NOTE: This statistic is ideal for comparing differences in small populations (e.g. n=100). In flow cytometry, we compare values of much higher magnitude (e.g. tens of thousands to millions of events). With so many events involved, the probability that there is a difference in at least one bin large enough to indicate a 99% confidence interval that the two samples are different is extremely high. In fact the KS test will erroneously report that two halves of the same population (every other cell makes up one of the halves while the cells in between make up the other half) are distinct. This algorithm is still in FlowJo largely as a legacy.

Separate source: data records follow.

-- ==== Sys2Proof/Proofs/SliceTable.lean ====
section
/-!
PROOFS of the family `43_slice_table.md`. TBL_DEC gives a table exactly when the table's bytes stand at the cursor
(`tblDecode_ok_iff`), and its one bounds test, made before any entry is read, is the only way it fails
(`tblDecode_truncated`). So a decoding that gives a table began inside the buffer, and the law of R167 needs no bound on
the cursor.
-/

namespace Sys2Proof.Machine

/-! ### TBL_ENC -/

theorem tblEncode_eq_flatMap_le4 (lens : List U32) : tblEncode lens = lens.flatMap le4 :=
  congrArg (lens.flatMap ·) (funext lePut4_eq_le4)

theorem exec_tblEnc (lens : List U32) (s : State) :
    exec (.tblEnc lens) s = .next (s.deliver (.ok (.bytes (tblEncode lens)))) :=
  finish_eq (.ok (.bytes (tblEncode lens))) s

/-! ### TBL_DEC -/

/-- The bounds test of R166: `4 * n` is compared as a natural number. -/
theorem tblDecode_truncated {b : Bytes} {pos : Nat} {n : U64} (hcut : b.length < pos + 4 * n.toNat) :
    tblDecode b pos n = .error .truncatedInput := by
  rw [tblDecode, if_neg]
  rw [roomFor, decide_eq_true_eq]
  omega

theorem tblDecode_at {b : Bytes} {pos : Nat} {n : U64} {tbl : List U32} (hn : tbl.length = n.toNat)
    (hat : At b pos (tblEncode tbl)) : tblDecode b pos n = .ok (tbl, pos + 4 * n.toNat) :=
  (tblDecode_ok_iff hat.1).mpr ⟨hat, hn, rfl⟩

theorem tblDecode_cursor_le {b : Bytes} {pos q : Nat} {n : U64} {tbl : List U32}
    (hok : tblDecode b pos n = .ok (tbl, q)) : pos ≤ b.length := by
  by_contra hpast
  rw [tblDecode_truncated (by omega)] at hok
  cases hok

/-- Settles O15: the entries' bytes are what TBL_ENC writes, which TBL_DEC reads; without room for all of them the bounds
test fails. -/
theorem tblDecReadsEveryEntryOrRaises : Obligations.TblDecReadsEveryEntryOrRaises := by
  unfold Obligations.TblDecReadsEveryEntryOrRaises
  refine ⟨fun s pre post n tbl hn => ?_, fun s b pos n hp hcut => ?_⟩
  · rw [← tblEncode_eq_flatMap_le4]
    have hat := at_mid pre (tblEncode tbl) post
    exact atCursor_map_ok hat.1 (tblDecode_at hn hat) _ s
  · exact atCursor_map_error hp (tblDecode_truncated (by omega)) _ s

/-! ### The laws of the table (R167) -/

theorem tblDecode_tblEncode (lens : List U32) (pre post : Bytes) (hlt : lens.length < 2 ^ 64) :
    tblDecode (pre ++ tblEncode lens ++ post) pre.length (BitVec.ofNat 64 lens.length)
      = .ok (lens, pre.length + 4 * lens.length) := by
  have hcount : (BitVec.ofNat 64 lens.length).toNat = lens.length := by
    rw [BitVec.toNat_ofNat, Nat.mod_eq_of_lt hlt]
  rw [tblDecode_at hcount.symm (at_mid pre (tblEncode lens) post), hcount]

theorem tblEncode_of_tblDecode {b : Bytes} {pos q : Nat} {n : U64} {tbl : List U32}
    (hok : tblDecode b pos n = .ok (tbl, q)) :
    tbl.length = n.toNat ∧ q = pos + 4 * n.toNat ∧ tblEncode tbl = subBytes b pos (q - pos) := by
  obtain ⟨hat, hn, hq⟩ := (tblDecode_ok_iff (tblDecode_cursor_le hok)).mp hok
  have hbytes := hat.subBytes
  rw [tblEncode_length, hn] at hbytes
  exact ⟨hn, hq, by rw [hq, Nat.add_sub_cancel_left, hbytes]⟩

/-- Settles O16: what TBL_ENC delivers is the entries written out, and each direction of R167 follows from what stands
at the cursor. -/
theorem tableLaws : Obligations.TableLaws := by
  unfold Obligations.TableLaws
  refine ⟨fun s lens => ?_, fun lens => rfl, tblEncode_length, tblDecode_tblEncode,
    fun b pos n tbl q => tblEncode_of_tblDecode⟩
  rw [exec_tblEnc, tblEncode_eq_flatMap_le4]

end Sys2Proof.Machine
end

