-- ==== Sys2Proof/Machine/Stream.lean ====
section
/-! DEFINITION. The stream commands `INIT`, `BYTE`, `EOS` (41_stream_commands.md). -/

namespace Sys2Proof.Machine

/-- `INIT tag` (R67). -/
def execInit (tag : Byte) (s : State) : Host.Outcome State Fault Refusal :=
  underVerdict (legalInit s.phase) (startComputation tag s) s

/-- The rule of an accepted, in-phase `BYTE b`: `CNT_OVF` when the counter is full, with `ACC` and `CNT` kept, else one
update and one count together (R68). -/
def accumulate (b : Byte) (s : State) : State :=
  if counterFull s then raiseFault .cntOvf [] s
  else { s with acc := upd s.acc b, cnt := s.cnt + 1 }

/-- `BYTE b` (R68). -/
def execByte (b : Byte) (s : State) : Host.Outcome State Fault Refusal :=
  underVerdict (legalStream s.phase) (accumulate b s) s

/-- `EOS` (R69): only the phase moves. -/
def execEos (s : State) : Host.Outcome State Fault Refusal :=
  underVerdict (legalStream s.phase) { s with phase := .folding } s

end Sys2Proof.Machine
end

**Chi Squared (T(x))**^{3-5} : The FlowJo Chi Squared comparison is related to the Cox Chi Square^{6} approach, but with modified binning such that it minimizes the maximal expected variance, referred to as probability binning. This algorithm has been shown to detect small differences between two populations and it does so in a quantitative way. The algorithm divides the control sample into bins of variable size to that each bin has the same number of events, so that the bin to bin variability in the control sample is negligible. The test sample is then divided along the same boundaries so that the variance measured by the calculated Chi Square will be low for data distributed like the control, and high for samples distributed differently. The Chi Square value is converted into a metric T(X) that can be used to estimate the probability that a test population is different from a control population. The Probability Binning algorithm was designed for use with flow cytometry data.

NOTE: K-S and T(X) will very readily label two samples as MATHEMATICALLY different. It’s up to the user to establish a threshold for BIOLOGICAL meaning. This can be done by calculating the T(x) for multiple control samples to establish what normal biological variance for that particular data is.

References:

1) Overton WR. Modified histogram subtraction technique for analysis of flow cytometry data. Cytometry. 1988 Nov;9(6):619-26.

3) Roederer M, Treister A, Moore W, Herzenberg LA. Probability binning comparison: A metric for quantitating univariate distribution differences. Cytometry. 2001 Sep 1;45(1):37-46.

4) Roederer M, Moore W, Treister A, Hardy RR, Herzenberg LA. Probability binning comparison: a metric for quantitating multivariate distribution differences. Cytometry. 2001 Sep 1;45(1):47-55.

5) Roederer M, Hardy RR. Frequency difference gating: A multivariate method for identifying subsets that differ between samples. Cytometry. 2001 Sep 1;45(1):56-64.

6) Cox C, Reeder JE, Robinson RD, Suppes SB, Wheeless LL. Comparison of frequency distributions in flow cytometry. Cytometry. 1988 Jul;9(4):291-8.